# Making Plots with JuliaDB and OnlineStats

Plotting in JuliaDB is achieved through [StatPlots.jl](https://github.com/JuliaPlots/StatPlots.jl) and recipes in [OnlineStats](https://github.com/joshday/OnlineStats.jl).

In [None]:
using Distributed

addprocs()

using JuliaDB, OnlineStats, StatsPlots

gr()

## Plotting with [StatPlots.jl](https://github.com/JuliaPlots/StatPlots.jl)

All the power and flexibility of [Plots](https://github.com/JuliaPlots/Plots.jl) is made available to JuliaDB with StatPlots and the `@df` macro.

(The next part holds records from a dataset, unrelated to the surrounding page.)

-- ==== Sys2Proof/WellFormed.lean ====
section
/-! DEFINITION. Which commands are well formed: the limits the spec sets on operands that their types do not. -/

namespace Sys2Proof

/-- Whether a number is that of a physical page (R33). -/
def isPage (p : Nat) : Bool := decide (p < 0x2D) && !decide (0x1D ≤ p ∧ p < 0x20)

/-- Whether a frame of the backbone has the size of one (R339). -/
def frameOk (x : FabRx) : Bool := decide (38 ≤ x.frame.length ∧ x.frame.length ≤ 1518)

/-- Whether what a positive answer lends has its length: JOIN_KEY, ENGINE_ID, RATED_H, CLO, LAST_WMIN, LAST_MIN (R346). -/
def lentOk (l : Option (List Byte)) : Bool :=
  match l with
  | some b => b.length = 68
  | none => true

/-- Whether a command's operands lie within the spec's limits: pages (R33), channels (R113), lengths of frames and packets (R96, R108,
R136, R339), arguments of transactions (R167), lent keys (R346), event parameters (R424), causes of a snuff (R400).
  DESIGN CHOICE (log entry 5). -/
def Instr.wf : Instr → Bool
  | .irqClrWrite _ page _ _ => isPage page
  | .irqSourceSet page _ => isPage page
  | .errCntRead _ page _ => isPage page
  | .pageLockSet _ page _ => isPage page
  | .copyActivePage _ _ pos => decide (pos < 0xD)
  | .lockAcquireRead m _ rivals => decide rivals.Nodup && !rivals.contains m
  | .packetCommit _ _ payload => decide (payload.length < 65536)
  | .preambleDetect _ l => l.all (fun x => decide (x.chan < 64)) && decide (l.map Detect.chan).Nodup
  | .phrCheck _ _ p => decide (p.length < 2048)
  | .frameReceived _ _ psdu _ => decide (5 ≤ psdu.length ∧ psdu.length ≤ 511)
  | .internalSubmit p ty dest opcode args _ win att nb na => p != .host && [1, 2, 5, 6, 7, 9].contains ty && decide (dest < 65536 ∧ opcode < 256 ∧ args.length ≤ 220 ∧ win < 256 ∧ att ≤ 8 ∧ nb < 2 ^ 48 ∧ na < 2 ^ 48)
  | .regAnswerReceived _ lent => lentOk lent
  | .powerSampleClose _ x l => l.all (fun r => decide (if x.val = 3 then r.length = 3 else 1 ≤ r.length))
  | .helloReceived x => frameOk x
  | .lsaReceived x => frameOk x
  | .dbRequestReceived x => frameOk x
  | .fabricForward x => match x with | some f => frameOk f | none => true
  | .eventFwdReceived x => frameOk x
  | .eventAckReceived x => frameOk x
  | .rpaRequestReceived x => frameOk x
  | .rpaResponseReceived x => frameOk x
  | .csbTransferEnd _ data => decide (data.length ≤ 16)
  | .snufferFire causes => !causes.isEmpty && decide causes.Nodup
  | .eventEnqueue _ _ params => decide (params.length ≤ 4)
  | .registerWrite _ _ _ | .writeHiCommit _ _ _ | .readLoCapture _ _ _ | .shFieldWrite _ _ _ | .lockRelease _ _ _ | .lockForce _ _ | .locksDisable _
  | .portRead _ _ _ _ | .portWrite _ _ _ _ | .portErase _ _ _ _ | .portCmdDone _ _ | .cfgArm _ _ _ | .cfgValidationDone | .cfgCancel _ _ _ _
  | .cfgSwapInstant | .copyActive _ _ | .clearShadow _ _ | .validate _ _ | .cfgCmdDone | .hostWriteFrame _ _ | .hostReadFrame _ _ | .frameAbort
  | .hostWakeRise | .hostlinkSleep _ | .sessOpen _ | .sessOpenDone | .lockoutEnd | .sessClose _ | .hostlinkEnableWrite _ _ | .chCfgWrite _ _ _ _
  | .descriptorWrite _ _ _ _ | .post _ _ | .doorbellDeliver _ | .revoke _ _ _ | .chAck _ _ _ _ _ | .mboxPageDisable _ _ | .tableRead _ | .tableWrite _
  | .tableErase _ | .results _ | .packetOpen _ | .packetAbandon _ | .flush _ _ | .flushBoundary _ | .fEnClear _ _ | .fDataRead _ _
  | .demodSfdTimeout _ _ | .pllUnlock _ | .pllRelock _ | .loadPreset _ _ _ | .presetLoadDone | .ledgerRequest _ _ _ _ _ _ _ | .seqAllocate _
  | .frameTransmit _ | .frameTxEnd _ | .grantLapse _ | .bucketBoundary | .presumptionEnd | .quietAssert _ | .secondBoundary | .beaconSend _
  | .taperTrain | .rendezvousSend | .ackSend | .seenEntryExpire | .linkDisable _ _ | .mirrorCopy | .txnSubmit _ _ | .txnOffer | .txnRequeueExpiry _
  | .txnDeadline _ | .attemptTimeout _ _ | .backoffExpiry _ | .quarantineEnd _ | .abort _ _ _ _ | .abortAll _ _ _ | .txnDisable _ _ | .resPop _ _
  | .respSel _ _ _ | .guestLookupTimeout | .regQueryReceived _ _ | .guestInReceived _ _ _ | .returnRequestDue _ | .returnReqReceived _ _
  | .returnConfReceived _ _ | .fabricRepeatTimer | .fabricAckReceived _ _ | .pushSend _ _ | .roleRecompute | .faultLastSExpiry _ _ | .faultBucketRotate
  | .faultAck _ _ _ | .notHeardExpiry _ | .noticePop _ _ | .dailyResolution | .stepBroadcast | .stepInstant | .schedRefresh | .periodicReplan
  | .trackEnd _ | .waveAbort _ _ _ _ _ | .waveAbortAll _ _ _ _ | .inject _ _ | .waveHandoffReceived _ _ _ _ _ _ _ | .keepAwakeHold _ | .profileHourClose
  | .profileBlockCopy | .preBrighten | .preBrightenResend | .waveDisable _ _ | .meterEnable _ _ | .meterDisable _ _ | .stopSaveDone _
  | .commonFieldWrite _ _ _ _ _ | .trimWrite _ _ _ _ | .seal _ _ | .sampleClip _ _ | .overloadEnd _ _ | .settlingEnd _ _ | .perSecondClose _
  | .meterCompare _ _ | .harmonicWindowClose _ _ _ _ | .agg10minClose _ | .voltageEventStart _ _ _ | .voltageEventEnd _ _ _ | .missingNeutralDeclare _ _ _
  | .missingNeutralClear _ _ _ | .intervalClose | .accClear _ _ | .capture _ _ | .captureDone _ | .recFetch _ _ _ | .meterCheckpoint _ _ | .hIndexRead _ _
  | .planDue | .attrStart _ _ _ | .participantsFix | .chipEnd | .sessionChipsEnd | .solveDone | .attrAbort _ _ _ | .baseClear _ _ _ | .attrDisable _ _
  | .libBegin _ _ | .libDataWrite _ _ _ _ | .libFinish _ _ | .libDelete _ _ | .libOpDone _ | .start _ _ | .pause _ _ _ | .resume _ _ | .activate _ _
  | .campaignAbort _ _ _ | .blockSend | .campaignHold | .queryClose _ | .activationInstant | .confirmWaitEnd | .campaignDisable _ _ | .heartbeat _
  | .lossTimerExpiry | .voterDisagreement _ _ _ | .lockstepMismatch _ | .sramEccCorrection _ | .sramDoubleError _ | .wickReady _ _
  | .startDeadlineExpiry _ _ | .bootStable _ | .controllerCheckpoint | .handover _ _ | .cancel _ | .handoverSwapInstant _ | .outgoingDomainsOff
  | .selftestNow _ _ | .selftestDue _ | .selftestReport _ _ _ _ | .restore _ _ | .faultClr _ _ | .countClr _ _ | .faultWindowHour | .soakComplete
  | .recoveryRetry | .wickEnWrite _ _ _ | .fabAddrWrite _ _ _ _ | .helloSend _ | .neighbourAbsent _ | .portConflictClear _ | .lsaOriginate | .lsaExpire
  | .routeCompute | .eventFwdSend | .eventFwdResend | .rpaRead _ _ | .rpaWrite _ _ | .rpaOpenChal _ _ | .rpaOpen _ _ | .rpaClose _ _ | .rpaTimeout _
  | .rpaIdleExpiry | .ptpMessageReceived _ _ | .ptpMessageSend _ _ _ | .announceReceiptTimeout _ | .gnssPpsEdge _ _ | .nmeaSentence _ _ _ _ | .gnssLoss
  | .timeSourceSelect | .epochSWrite _ _ | .timeSet _ _ | .vinRise _ _ _ | .moduleStart _ _ _ | .xtalOk | .holdReady _ | .holdWaitExpiry | .resetNLow
  | .pfailNFall | .vinMonitorTrip _ | .finalSave | .finalSaveDone _ | .vholdExhausted _ | .frKeyWrite _ _ | .factoryReset _ | .koOutWrite _ _
  | .kfMismatchTimer _ | .gpioEdge _ _ | .gpioEvtClear _ _ _ | .txDataWrite _ _ | .uartTxEmpty | .uartByteReceived _ _ _ | .rxDataRead _
  | .uartDisable _ | .go _ | .vauxOvercurrent | .vaultPowerOn _ _ _ | .rootRetry _ | .vaultImport _ _ | .vaultIdentity _ | .push _ | .roll _ _
  | .keyCancel _ | .rollInstant | .rollGraceEnd | .remask | .rngHealthFail | .loopSample _ | .lidOpen | .tamperArmWrite _ _ _ _ | .snKeyWrite _ _
  | .snCmd _ | .snuffOverwriteDone | .pufReenrolDone | .beginUpdate _ | .stagingEraseDone | .stgDataWrite _ _ _ | .verify _ | .verifyDone _
  | .updateActivate _ _ | .actStepPass _ | .probationEnd | .updateRollback _ _ | .updateAbort _ _ _ | .meterReload _ _ | .sensorCondition _
  | .eventWrite | .tokenRefill _ | .rlRateWrite _ _ | .rSeqFetch _ _ | .bistStart _ _ _ | .bistAbort _ _ _ | .bistConditionCheck | .bistRunEnd _ _
  | .failFlagsClear _ _ _ | .mssRestart _ | .hostlinkDomainRestart | .meterDomainRunning _ | .fllLossOfLock _ | .fllRelock _ | .phyStatusPoll _ _
  | .rngRestartDone | .lidClose | .kfInputChange _ _ | .regAnswerExpiry | .revertInhibitWrite _ _ | .vioLoss _ | .vioReturn _ => true

end Sys2Proof
end

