-- ==== Sys2Proof/Tests/Slice0.lean ====
section
/-! SUPPORT. Small tests: ill-formed operands that the check refuses, values the spec states in its examples and check values, and for
every statement with hypotheses states and operands that meet them. -/

namespace Sys2Proof.Tests
open Sys2Proof Sys2Proof.Machine

set_option maxRecDepth 100000
set_option Elab.async false

/-! ### States the tests start from -/

/-- A module that has started: every page enabled, supplies good, Wick A AUTHOR, Wick B COLD, some time after the start. -/
def rdy : State :=
  let s := State.reset.set PWR.PD_ON 0xFFF
  let s := ((List.range 0x10) ++ ((List.range 13).map (· + 0x10)) ++ ((List.range 13).map (· + 0x20))).foldl
    (fun (s : State) p => s.set (HDR.ENABLE p) 1) s
  let s := s.setAll [(PWR.VIN_OK, 1), (PWR.VIO_OK, 1), (PWR.XTAL_OK, 1), (PWR.HOLD_READY, 1), (RADIO.PLL_LOCK .a, 1), (RADIO.PLL_LOCK .b, 1),
    (RADIO.TX_EN .a, 1), (RADIO.TX_EN .b, 1), (VAULT.ROOT_OK, 1), (VAULT.RNG_OK, 1), (TIME.TRUSTED, 1), (HDR.RUNNING (Wick.page .a 7), 1),
    (HDR.RUNNING (Wick.page .b 7), 1)]
  { s with roleA := .author, roleB := .cold, base := 4000000, now := 4500000, authorSince := some 1000000
           power := { s.power with started := true, restored := true, recorded := true, startBase := 1000 } }

/-- Cells of a bank: numbers at their addresses. -/
def cells (m : Mem) (l : List (Nat × Nat × Nat)) : Mem := l.foldl (fun (m : Mem) c => m.setNum c.1 c.2.1 c.2.2) m

/-- A state with cells in the ACTIVE bank. -/
def inBank (s : State) (l : List (Nat × Nat × Nat)) : State :=
  { s with cfg := { s.cfg with half0 := { s.cfg.half0 with mem := cells s.cfg.half0.mem l } } }

/-- A state with numbers in the registry entry of a lantern address. -/
def inEntry (s : State) (a : Nat) (l : List (Nat × Nat × Nat)) : State :=
  { s with reg := { s.reg with mem := cells s.reg.mem (l.map (fun c => (tabRegistry.at (a - 1) + c.1, c.2.1, c.2.2))) } }

/-- A state with a slot at a value. -/
def inSlot (s : State) (n : Nat) (x : Slot) : State := { s with txn := { s.txn with slots := s.txn.slots.put n x } }

/-- A profile of one sub-band and one channel, which is a beacon channel and an air-link channel, keys in the slots 0 to 3, a segment. -/
def lnk : State :=
  let s := inBank rdy ([(0, 2, 0x5250), (2, 1, 1), (3, 1, 1), (4, 4, 868000), (8, 4, 257), (0xB, 1, 10), (0x19, 1, 8), (0x1A, 2, 100),
    (0x40, 4, 867000), (0x44, 4, 868600), (0x48, 4, 36000), (0x4C, 2, 3600), (0x4E, 2, 161), (0x50, 2, 2000), (0x52, 2, 0x100), (0x54, 2, 270),
    (0x100, 4, 868000), (0x104, 4, 0x3C0)].map (fun (c : Nat × Nat × Nat) => (tabProfile.base + c.1, c.2.1, c.2.2)))
  { s.setAll [(FABRIC.SEG_ID .a, 5), (FABRIC.SEG_ID .b, 5), (FABRIC.FAB_ADDR .a, 7), (FABRIC.FAB_ADDR .b, 7), (LINK.BEACON_EN .a, 1), (LINK.BEACON_EN .b, 1)] with
    keys := (List.range 4).map (fun n => (n, { gen := 1, half := false, key := leBytes 16 n })) }

/-- The same in an instant well before the next beacon. -/
def lnkFree : State := { lnk with now := nextMultiple lnk.now lnk.active.beaconTicks + 100000 - 100000 % 32768 + 500 }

<div class="alert alert-warning">
<strong>Warning!</strong>  StatPlots will not work on distributed table/ndsparse objects.
</div>

In [None]:
t = table((x = randn(100), y = randn(100)))

@df t scatter(:x, :y)

## Plotting Big Data with `partitionplot`


Suppose we have a billion observations.  Visualizing a large amount of data is hard on 

1. Your GPU
2. Your Brain

The idea behind `partitionplot` is this:  Instead of plotting individual observations, observations on the x-axis are grouped together and a summary of the data is displayed on the y-axis.  We can then make an easier-to-create/easier-to-comprehend plot.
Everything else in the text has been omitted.